Repeat the material in full. Keep every line exactly as it is.

============

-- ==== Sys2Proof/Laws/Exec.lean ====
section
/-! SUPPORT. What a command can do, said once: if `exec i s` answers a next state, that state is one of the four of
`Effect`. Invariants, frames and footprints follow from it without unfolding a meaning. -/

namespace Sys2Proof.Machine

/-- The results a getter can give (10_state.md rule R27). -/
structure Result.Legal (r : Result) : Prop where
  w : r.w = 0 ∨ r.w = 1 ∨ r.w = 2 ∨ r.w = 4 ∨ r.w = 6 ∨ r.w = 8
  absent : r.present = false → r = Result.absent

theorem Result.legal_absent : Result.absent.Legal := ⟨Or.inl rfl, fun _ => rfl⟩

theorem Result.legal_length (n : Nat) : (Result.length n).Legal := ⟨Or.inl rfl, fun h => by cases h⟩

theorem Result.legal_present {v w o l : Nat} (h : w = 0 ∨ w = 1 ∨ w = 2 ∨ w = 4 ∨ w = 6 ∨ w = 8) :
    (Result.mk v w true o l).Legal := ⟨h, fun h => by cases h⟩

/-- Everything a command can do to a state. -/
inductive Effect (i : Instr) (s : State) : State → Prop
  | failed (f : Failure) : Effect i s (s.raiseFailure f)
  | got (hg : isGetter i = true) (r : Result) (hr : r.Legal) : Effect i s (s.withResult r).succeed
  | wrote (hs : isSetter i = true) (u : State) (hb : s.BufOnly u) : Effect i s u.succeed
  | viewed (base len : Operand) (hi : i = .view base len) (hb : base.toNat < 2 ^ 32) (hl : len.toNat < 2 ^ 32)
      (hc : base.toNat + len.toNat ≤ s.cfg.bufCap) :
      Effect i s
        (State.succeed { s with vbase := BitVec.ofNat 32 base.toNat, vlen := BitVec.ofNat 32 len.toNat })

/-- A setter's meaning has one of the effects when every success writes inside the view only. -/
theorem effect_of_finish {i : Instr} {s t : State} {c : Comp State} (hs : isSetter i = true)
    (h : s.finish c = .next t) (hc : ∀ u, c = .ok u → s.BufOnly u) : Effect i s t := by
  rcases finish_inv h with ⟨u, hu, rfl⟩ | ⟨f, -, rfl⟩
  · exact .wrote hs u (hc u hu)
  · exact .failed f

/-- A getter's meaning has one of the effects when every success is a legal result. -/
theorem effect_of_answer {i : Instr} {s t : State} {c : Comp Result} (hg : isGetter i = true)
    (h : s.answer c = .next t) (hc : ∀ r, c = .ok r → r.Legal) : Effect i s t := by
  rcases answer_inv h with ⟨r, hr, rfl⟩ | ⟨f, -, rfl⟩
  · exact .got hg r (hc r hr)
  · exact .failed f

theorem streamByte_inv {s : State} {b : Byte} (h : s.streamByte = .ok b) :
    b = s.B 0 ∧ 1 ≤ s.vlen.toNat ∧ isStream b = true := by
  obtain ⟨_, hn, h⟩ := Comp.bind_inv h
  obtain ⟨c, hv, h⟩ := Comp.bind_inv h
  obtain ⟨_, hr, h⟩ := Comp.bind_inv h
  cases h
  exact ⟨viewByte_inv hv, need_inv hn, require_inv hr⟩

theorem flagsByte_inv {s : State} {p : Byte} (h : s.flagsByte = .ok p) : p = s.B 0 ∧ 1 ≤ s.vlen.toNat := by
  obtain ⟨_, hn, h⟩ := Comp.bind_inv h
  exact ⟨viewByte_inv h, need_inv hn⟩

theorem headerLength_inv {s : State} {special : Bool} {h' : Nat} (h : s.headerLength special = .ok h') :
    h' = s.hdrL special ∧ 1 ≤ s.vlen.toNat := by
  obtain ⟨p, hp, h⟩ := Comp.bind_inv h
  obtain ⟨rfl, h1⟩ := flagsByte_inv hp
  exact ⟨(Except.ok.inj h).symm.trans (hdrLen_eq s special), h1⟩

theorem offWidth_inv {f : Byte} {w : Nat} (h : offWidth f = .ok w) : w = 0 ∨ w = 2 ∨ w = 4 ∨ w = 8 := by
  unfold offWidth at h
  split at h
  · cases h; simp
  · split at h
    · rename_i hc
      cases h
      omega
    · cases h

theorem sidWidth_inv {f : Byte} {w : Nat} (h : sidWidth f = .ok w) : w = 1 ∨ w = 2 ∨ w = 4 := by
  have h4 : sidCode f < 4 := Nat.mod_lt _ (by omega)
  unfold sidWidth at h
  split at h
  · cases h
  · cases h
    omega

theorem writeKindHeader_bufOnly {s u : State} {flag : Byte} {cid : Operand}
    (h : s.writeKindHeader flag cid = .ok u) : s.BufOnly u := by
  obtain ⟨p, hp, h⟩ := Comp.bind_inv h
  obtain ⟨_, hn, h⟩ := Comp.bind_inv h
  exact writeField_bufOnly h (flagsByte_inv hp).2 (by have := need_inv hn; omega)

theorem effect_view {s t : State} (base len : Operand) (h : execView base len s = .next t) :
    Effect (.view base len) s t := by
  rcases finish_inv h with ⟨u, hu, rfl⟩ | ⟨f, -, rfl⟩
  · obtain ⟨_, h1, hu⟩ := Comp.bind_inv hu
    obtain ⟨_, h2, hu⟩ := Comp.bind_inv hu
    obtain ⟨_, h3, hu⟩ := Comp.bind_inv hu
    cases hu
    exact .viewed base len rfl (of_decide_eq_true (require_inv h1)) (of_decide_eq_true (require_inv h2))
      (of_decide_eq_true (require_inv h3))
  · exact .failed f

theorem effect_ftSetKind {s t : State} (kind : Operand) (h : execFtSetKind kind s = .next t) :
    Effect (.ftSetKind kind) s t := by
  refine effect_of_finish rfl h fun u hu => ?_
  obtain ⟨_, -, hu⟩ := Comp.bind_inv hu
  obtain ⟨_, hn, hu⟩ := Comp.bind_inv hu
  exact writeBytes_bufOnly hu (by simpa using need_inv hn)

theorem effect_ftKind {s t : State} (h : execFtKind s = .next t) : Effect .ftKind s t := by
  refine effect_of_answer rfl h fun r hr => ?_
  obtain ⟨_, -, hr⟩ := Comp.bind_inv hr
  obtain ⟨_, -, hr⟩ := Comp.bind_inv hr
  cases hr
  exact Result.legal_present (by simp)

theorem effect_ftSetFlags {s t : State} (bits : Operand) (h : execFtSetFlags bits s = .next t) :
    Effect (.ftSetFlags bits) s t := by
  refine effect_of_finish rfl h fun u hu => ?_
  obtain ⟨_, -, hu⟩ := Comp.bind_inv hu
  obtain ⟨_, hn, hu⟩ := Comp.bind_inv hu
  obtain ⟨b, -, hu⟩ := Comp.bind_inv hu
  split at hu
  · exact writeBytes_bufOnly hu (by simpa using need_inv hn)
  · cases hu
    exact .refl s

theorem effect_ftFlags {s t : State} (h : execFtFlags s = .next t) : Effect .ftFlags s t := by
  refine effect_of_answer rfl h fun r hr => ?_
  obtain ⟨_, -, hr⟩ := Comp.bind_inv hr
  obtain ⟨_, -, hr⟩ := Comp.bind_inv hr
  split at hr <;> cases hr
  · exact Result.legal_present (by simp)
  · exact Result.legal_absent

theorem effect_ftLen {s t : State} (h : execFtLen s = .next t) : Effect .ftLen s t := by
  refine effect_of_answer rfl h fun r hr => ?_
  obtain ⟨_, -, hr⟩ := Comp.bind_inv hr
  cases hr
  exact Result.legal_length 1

============

TASK ANSWER
-- ==== Sys2Proof/Laws/Exec.lean ====
section
/-! SUPPORT. What a command can do, said once: if `exec i s` answers a next state, that state is one of the four of
`Effect`. Invariants, frames and footprints follow from it without unfolding a meaning. -/

namespace Sys2Proof.Machine

/-- The results a getter can give (10_state.md rule R27). -/
structure Result.Legal (r : Result) : Prop where
  w : r.w = 0 ∨ r.w = 1 ∨ r.w = 2 ∨ r.w = 4 ∨ r.w = 6 ∨ r.w = 8
  absent : r.present = false → r = Result.absent

theorem Result.legal_absent : Result.absent.Legal := ⟨Or.inl rfl, fun _ => rfl⟩

theorem Result.legal_length (n : Nat) : (Result.length n).Legal := ⟨Or.inl rfl, fun h => by cases h⟩

theorem Result.legal_present {v w o l : Nat} (h : w = 0 ∨ w = 1 ∨ w = 2 ∨ w = 4 ∨ w = 6 ∨ w = 8) :
    (Result.mk v w true o l).Legal := ⟨h, fun h => by cases h⟩

/-- Everything a command can do to a state. -/
inductive Effect (i : Instr) (s : State) : State → Prop
  | failed (f : Failure) : Effect i s (s.raiseFailure f)
  | got (hg : isGetter i = true) (r : Result) (hr : r.Legal) : Effect i s (s.withResult r).succeed
  | wrote (hs : isSetter i = true) (u : State) (hb : s.BufOnly u) : Effect i s u.succeed
  | viewed (base len : Operand) (hi : i = .view base len) (hb : base.toNat < 2 ^ 32) (hl : len.toNat < 2 ^ 32)
      (hc : base.toNat + len.toNat ≤ s.cfg.bufCap) :
      Effect i s
        (State.succeed { s with vbase := BitVec.ofNat 32 base.toNat, vlen := BitVec.ofNat 32 len.toNat })

/-- A setter's meaning has one of the effects when every success writes inside the view only. -/
theorem effect_of_finish {i : Instr} {s t : State} {c : Comp State} (hs : isSetter i = true)
    (h : s.finish c = .next t) (hc : ∀ u, c = .ok u → s.BufOnly u) : Effect i s t := by
  rcases finish_inv h with ⟨u, hu, rfl⟩ | ⟨f, -, rfl⟩
  · exact .wrote hs u (hc u hu)
  · exact .failed f

/-- A getter's meaning has one of the effects when every success is a legal result. -/
theorem effect_of_answer {i : Instr} {s t : State} {c : Comp Result} (hg : isGetter i = true)
    (h : s.answer c = .next t) (hc : ∀ r, c = .ok r → r.Legal) : Effect i s t := by
  rcases answer_inv h with ⟨r, hr, rfl⟩ | ⟨f, -, rfl⟩
  · exact .got hg r (hc r hr)
  · exact .failed f

theorem streamByte_inv {s : State} {b : Byte} (h : s.streamByte = .ok b) :
    b = s.B 0 ∧ 1 ≤ s.vlen.toNat ∧ isStream b = true := by
  obtain ⟨_, hn, h⟩ := Comp.bind_inv h
  obtain ⟨c, hv, h⟩ := Comp.bind_inv h
  obtain ⟨_, hr, h⟩ := Comp.bind_inv h
  cases h
  exact ⟨viewByte_inv hv, need_inv hn, require_inv hr⟩

theorem flagsByte_inv {s : State} {p : Byte} (h : s.flagsByte = .ok p) : p = s.B 0 ∧ 1 ≤ s.vlen.toNat := by
  obtain ⟨_, hn, h⟩ := Comp.bind_inv h
  exact ⟨viewByte_inv h, need_inv hn⟩

theorem headerLength_inv {s : State} {special : Bool} {h' : Nat} (h : s.headerLength special = .ok h') :
    h' = s.hdrL special ∧ 1 ≤ s.vlen.toNat := by
  obtain ⟨p, hp, h⟩ := Comp.bind_inv h
  obtain ⟨rfl, h1⟩ := flagsByte_inv hp
  exact ⟨(Except.ok.inj h).symm.trans (hdrLen_eq s special), h1⟩

theorem offWidth_inv {f : Byte} {w : Nat} (h : offWidth f = .ok w) : w = 0 ∨ w = 2 ∨ w = 4 ∨ w = 8 := by
  unfold offWidth at h
  split at h
  · cases h; simp
  · split at h
    · rename_i hc
      cases h
      omega
    · cases h

theorem sidWidth_inv {f : Byte} {w : Nat} (h : sidWidth f = .ok w) : w = 1 ∨ w = 2 ∨ w = 4 := by
  have h4 : sidCode f < 4 := Nat.mod_lt _ (by omega)
  unfold sidWidth at h
  split at h
  · cases h
  · cases h
    omega

theorem writeKindHeader_bufOnly {s u : State} {flag : Byte} {cid : Operand}
    (h : s.writeKindHeader flag cid = .ok u) : s.BufOnly u := by
  obtain ⟨p, hp, h⟩ := Comp.bind_inv h
  obtain ⟨_, hn, h⟩ := Comp.bind_inv h
  exact writeField_bufOnly h (flagsByte_inv hp).2 (by have := need_inv hn; omega)

theorem effect_view {s t : State} (base len : Operand) (h : execView base len s = .next t) :
    Effect (.view base len) s t := by
  rcases finish_inv h with ⟨u, hu, rfl⟩ | ⟨f, -, rfl⟩
  · obtain ⟨_, h1, hu⟩ := Comp.bind_inv hu
    obtain ⟨_, h2, hu⟩ := Comp.bind_inv hu
    obtain ⟨_, h3, hu⟩ := Comp.bind_inv hu
    cases hu
    exact .viewed base len rfl (of_decide_eq_true (require_inv h1)) (of_decide_eq_true (require_inv h2))
      (of_decide_eq_true (require_inv h3))
  · exact .failed f

theorem effect_ftSetKind {s t : State} (kind : Operand) (h : execFtSetKind kind s = .next t) :
    Effect (.ftSetKind kind) s t := by
  refine effect_of_finish rfl h fun u hu => ?_
  obtain ⟨_, -, hu⟩ := Comp.bind_inv hu
  obtain ⟨_, hn, hu⟩ := Comp.bind_inv hu
  exact writeBytes_bufOnly hu (by simpa using need_inv hn)

theorem effect_ftKind {s t : State} (h : execFtKind s = .next t) : Effect .ftKind s t := by
  refine effect_of_answer rfl h fun r hr => ?_
  obtain ⟨_, -, hr⟩ := Comp.bind_inv hr
  obtain ⟨_, -, hr⟩ := Comp.bind_inv hr
  cases hr
  exact Result.legal_present (by simp)

theorem effect_ftSetFlags {s t : State} (bits : Operand) (h : execFtSetFlags bits s = .next t) :
    Effect (.ftSetFlags bits) s t := by
  refine effect_of_finish rfl h fun u hu => ?_
  obtain ⟨_, -, hu⟩ := Comp.bind_inv hu
  obtain ⟨_, hn, hu⟩ := Comp.bind_inv hu
  obtain ⟨b, -, hu⟩ := Comp.bind_inv hu
  split at hu
  · exact writeBytes_bufOnly hu (by simpa using need_inv hn)
  · cases hu
    exact .refl s

theorem effect_ftFlags {s t : State} (h : execFtFlags s = .next t) : Effect .ftFlags s t := by
  refine effect_of_answer rfl h fun r hr => ?_
  obtain ⟨_, -, hr⟩ := Comp.bind_inv hr
  obtain ⟨_, -, hr⟩ := Comp.bind_inv hr
  split at hr <;> cases hr
  · exact Result.legal_present (by simp)
  · exact Result.legal_absent

theorem effect_ftLen {s t : State} (h : execFtLen s = .next t) : Effect .ftLen s t := by
  refine effect_of_answer rfl h fun r hr => ?_
  obtain ⟨_, -, hr⟩ := Comp.bind_inv hr
  cases hr
  exact Result.legal_length 1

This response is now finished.